-- ==== Sys2Proof/Proofs/ValidFrames.lean ====
section
/-!
The frame check bit by bit, and that only valid frames are taken from the line (R130, R184). O49.
-/

namespace Sys2Proof.Machine

/-! ## The check register -/

/-- A bit enters the check register: it shifts, and takes the generator when its top bit and the bit differ (R184). -/
def crcEnter (r : Word16) (bit : Bool) : Word16 := if r.getLsbD 15 = bit then r <<< 1 else (r <<< 1) ^^^ 0x1021

/-- The bits that stand above the register's data enter it one at a time. -/
theorem crcShift_xor (r x : Word16) : crcShift (r ^^^ x) = crcEnter r (x.getLsbD 15) ^^^ (x <<< 1) := by
  have top : (r ^^^ x).msb = (r.getLsbD 15 ^^ x.getLsbD 15) := by rw [BitVec.msb_xor]; rfl
  have shifted : (r ^^^ x) <<< 1 = (r <<< 1) ^^^ (x <<< 1) := BitVec.shiftLeft_xor_distrib ..
  unfold crcShift crcEnter
  rw [top, shifted]
  cases r.getLsbD 15 <;> cases x.getLsbD 15 <;> simp [BitVec.xor_assoc, BitVec.xor_comm (x <<< 1)]

theorem crcShift_iterate (r : Word16) : ∀ (n : Nat) (x : Word16),
    crcShift^[n] (r ^^^ x) = ((List.range n).map fun i => (x <<< i).getLsbD 15).foldl crcEnter r ^^^ (x <<< n) := by
  intro n
  induction n with
  | zero => intro x; simp
  | succ n ih =>
    intro x
    rw [Function.iterate_succ_apply', ih, crcShift_xor, List.range_succ, List.map_append, List.foldl_append,
      ← BitVec.shiftLeft_add]
    rfl

/-- A byte enters the register bit by bit, the most significant first (R184). -/
theorem crcByte_eq (r : Word16) (b : Byte) :
    crcByte r b = ([7, 6, 5, 4, 3, 2, 1, 0].map b.getLsbD).foldl crcEnter r := by
  have gone : (b ++ (0 : Byte) : Word16) <<< 8 = 0#16 := by
    apply BitVec.eq_of_toNat_eq
    rw [BitVec.toNat_shiftLeft, toNat_append_eq, Nat.shiftLeft_eq]
    show (b.toNat * 256 + 0) * 256 % 65536 = 0
    omega
  unfold crcByte
  rw [crcShift_iterate, gone, BitVec.xor_zero]
  have bits : ∀ i ∈ List.range 8, ((b ++ (0 : Byte) : Word16) <<< i).getLsbD 15 = b.getLsbD (7 - i) := by
    intro i at_
    have small := List.mem_range.1 at_
    rw [BitVec.getLsbD_shiftLeft, BitVec.getLsbD_append, if_neg (by omega), show 15 - i - 8 = 7 - i by omega]
    simp only [show 15 < 16 by omega, show ¬15 < i by omega, decide_true, decide_false, Bool.not_false, Bool.true_and]
  rw [List.map_congr_left bits]
  rfl

/-! ## What is read is valid -/

theorem parseDefects_length : ∀ (n : Nat) {bytes rest : List Byte} {defects : List Defect},
    parseDefects n bytes = some (defects, rest) → defects.length = n ∧ bytes.length = 2 * n + rest.length := by
  intro n
  induction n with
  | zero =>
    rintro bytes rest defects ⟨⟩
    exact ⟨rfl, by simp⟩
  | succ n ih =>
    intro bytes rest defects read
    match bytes with
    | [] | [_] => exact absurd read (by simp [parseDefects])
    | p :: k :: more =>
      obtain ⟨⟨others, rest'⟩, readMore, ⟨⟩⟩ := Option.map_eq_some_iff.1 read
      obtain ⟨count, length⟩ := ih readMore
      refine ⟨by rw [List.length_cons, count], ?_⟩
      rw [List.length_cons, List.length_cons, length]
      dsimp only
      omega

theorem parseItem_length {bytes rest : List Byte} {i : Item} (read : parseItem bytes = some (i, rest)) :
    i.defectsWithin = true ∧ bytes.length = i.size + rest.length := by
  unfold parseItem at read
  split at read
  case h_2 => exact nomatch read
  next t s2 s1 s0 after =>
  dsimp only at read
  split at read
  · split at read
    · cases read
      exact ⟨rfl, by simp [Item.size]; omega⟩
    · exact nomatch read
  split at read
  · split at read
    · cases read
      exact ⟨rfl, by simp [Item.size]; omega⟩
    · exact nomatch read
  split at read
  · cases read
    exact ⟨rfl, by simp [Item.size]; omega⟩
  split at read
  · cases read
    exact ⟨rfl, by simp [Item.size]; omega⟩
  split at read
  · split at read
    · split at read
      next few =>
        obtain ⟨⟨defects, rest'⟩, readDefects, ⟨⟩⟩ := Option.map_eq_some_iff.1 read
        obtain ⟨count, length⟩ := parseDefects_length _ readDefects
        refine ⟨decide_eq_true (count ▸ few), ?_⟩
        simp only [Item.size, List.length_cons, count, length]
        omega
      · exact nomatch read
    · exact nomatch read
  · exact nomatch read

theorem parseItems_length : ∀ (n : Nat) {bytes rest : List Byte} {items : List Item},
    parseItems n bytes = some (items, rest) →
      items.length = n ∧ (∀ i ∈ items, i.defectsWithin = true) ∧ bytes.length = itemsSize items + rest.length := by
  intro n
  induction n with
  | zero =>
    rintro bytes rest items ⟨⟩
    exact ⟨rfl, by simp, by simp [itemsSize]⟩
  | succ n ih =>
    intro bytes rest items read
    rw [parseItems] at read
    split at read
    case h_1 => exact nomatch read
    next i after first =>
    obtain ⟨⟨others, rest'⟩, readMore, ⟨⟩⟩ := Option.map_eq_some_iff.1 read
    obtain ⟨within, size⟩ := parseItem_length first
    obtain ⟨count, withinOthers, length⟩ := ih readMore
    refine ⟨by rw [List.length_cons, count], List.forall_mem_cons.2 ⟨within, withinOthers⟩, ?_⟩
    rw [size, length, itemsSize, itemsSize, List.map_cons, List.sum_cons, Nat.add_assoc]

/-- What is read as a frame has passed every test of R130. -/
theorem Frame.valid_of_parse {bytes : List Byte} {f : Frame} (read : Frame.parse bytes = some f) :
    f.WellFormed ∧ bytes.head? = some 0xA6 ∧ bytes.length = 27 + itemsSize f.items
      ∧ bytes16 (crc16 ((bytes.drop 1).take (bytes.length - 3))) = bytes.drop (bytes.length - 2) := by
  unfold Frame.parse at read
  split at read
  case h_2 => exact nomatch read
  next rest =>
  dsimp only at read
  split at read
  case isFalse => exact nomatch read
  next tests =>
  obtain ⟨long, senderLow, senderHigh, pointer, count, size, check⟩ := tests
  split at read
  case h_2 => exact nomatch read
  next items readItems =>
  cases read
  obtain ⟨counted, within, length⟩ := parseItems_length _ readItems
  rw [List.length_drop, List.length_take, List.length_nil] at length
  have total : rest.length = 26 + itemsSize items := by omega
  have checkAt : rest.length + 1 - 2 = rest.length - 2 + 1 := by omega
  refine ⟨⟨⟨senderLow, senderHigh⟩, pointer, counted ▸ count, ?_, within⟩, rfl, ?_, ?_⟩
  · have : rest.length - 26 ≤ 229 := size
    show itemsSize items ≤ 229
    omega
  · show rest.length + 1 = 27 + itemsSize items
    omega
  · rw [List.length_cons, List.drop_one, List.tail_cons, checkAt, List.drop_succ_cons]
    exact check

/-- Settles O49. -/
theorem onlyValidFramesAreTaken : Obligations.OnlyValidFramesAreTaken := by
  unfold Obligations.OnlyValidFramesAreTaken
  refine ⟨fun bytes b => ⟨rfl, ?_⟩, fun bytes f => Frame.valid_of_parse⟩
  rw [crc16, List.foldl_append]
  exact crcByte_eq _ b

/-! ## The own frame -/

/-- The items taken are the longest run of the oldest ones that fits in bytes and in number (R138). -/
theorem takeItems_longest : ∀ (size n : Nat) (items : List Item), size ≤ 229 → n + items.length ≤ 32 →
    ∃ k, takeItems size n items = items.take k ∧ k ≤ items.length ∧ size + itemsSize (takeItems size n items) ≤ 229
      ∧ ∀ i, items[k]? = some i → 229 < size + itemsSize (takeItems size n items) + i.size := by
  intro size n items
  induction items generalizing size n with
  | nil => exact fun within _ => ⟨0, rfl, Nat.le_refl _, by simpa [takeItems, itemsSize] using within, fun i at0 => nomatch at0⟩
  | cons i others ih =>
    intro within room
    rw [List.length_cons] at room
    rw [takeItems]
    split
    next fits =>
      obtain ⟨k, taken, short, total, last⟩ := ih (size + i.size) (n + 1) fits.1 (by omega)
      have sizes (l : List Item) : itemsSize (i :: l) = i.size + itemsSize l := by
        rw [itemsSize, itemsSize, List.map_cons, List.sum_cons]
      refine ⟨k + 1, by rw [taken, List.take_succ_cons], Nat.succ_le_succ short, ?_, fun j at_ => ?_⟩
      · rw [sizes]
        omega
      · have := last j (by simpa using at_)
        rw [sizes]
        omega
    next full =>
      refine ⟨0, rfl, Nat.zero_le _, by simpa [itemsSize] using within, fun j first => ?_⟩
      obtain rfl : i = j := by simpa using first
      have : ¬(size + i.size ≤ 229 ∧ n < 32) := full
      simp only [itemsSize, List.map_nil, List.sum_nil]
      omega

/-- Settles O50: with at most 16 items in the outbox the count never binds, so the byte limit alone ends the run. -/
theorem ownFrameIsValid : Obligations.OwnFrameIsValid := by
  unfold Obligations.OwnFrameIsValid
  intro s bounded view low high
  have outbox := bounded.outbox
  obtain ⟨k, taken, short, total, last⟩ := takeItems_longest 0 0 s.line.outbox (by omega) (by omega)
  have items : (buildFrame s).items = s.line.outbox.take k := taken
  have size : itemsSize (takeItems 0 0 s.line.outbox) = itemsSize (buildFrame s).items := rfl
  rw [size, Nat.zero_add] at total last
  have wf : (buildFrame s).WellFormed := by
    refine ⟨?_, ?_, ?_, total, fun i at_ => bounded.defects i (List.mem_of_mem_take (items ▸ at_))⟩
    · show 1 ≤ (BitVec.ofNat 8 s.own).toNat ∧ (BitVec.ofNat 8 s.own).toNat ≤ 30
      rw [BitVec.toNat_ofNat]
      omega
    · show (BitVec.ofNat 8 s.view.pointer).toNat ≤ 30
      have := view.pointer
      rw [BitVec.toNat_ofNat]
      omega
    · rw [items, List.length_take]
      omega
  exact ⟨buildFrame_shows_getD s, wf, Frame.parse_encode wf, k, items, short, total, by omega, last⟩

end Sys2Proof.Machine
end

Task: In the data above, which lines lie between the line with "intro i at_" and the line with "obtain ⟨count, length⟩ := ih readMore", inclusive? Print those lines exactly and nothing else.

Response to this task:
    intro i at_
    have small := List.mem_range.1 at_
    rw [BitVec.getLsbD_shiftLeft, BitVec.getLsbD_append, if_neg (by omega), show 15 - i - 8 = 7 - i by omega]
    simp only [show 15 < 16 by omega, show ¬15 < i by omega, decide_true, decide_false, Bool.not_false, Bool.true_and]
  rw [List.map_congr_left bits]
  rfl

/-! ## What is read is valid -/

theorem parseDefects_length : ∀ (n : Nat) {bytes rest : List Byte} {defects : List Defect},
    parseDefects n bytes = some (defects, rest) → defects.length = n ∧ bytes.length = 2 * n + rest.length := by
  intro n
  induction n with
  | zero =>
    rintro bytes rest defects ⟨⟩
    exact ⟨rfl, by simp⟩
  | succ n ih =>
    intro bytes rest defects read
    match bytes with
    | [] | [_] => exact absurd read (by simp [parseDefects])
    | p :: k :: more =>
      obtain ⟨⟨others, rest'⟩, readMore, ⟨⟩⟩ := Option.map_eq_some_iff.1 read
      obtain ⟨count, length⟩ := ih readMore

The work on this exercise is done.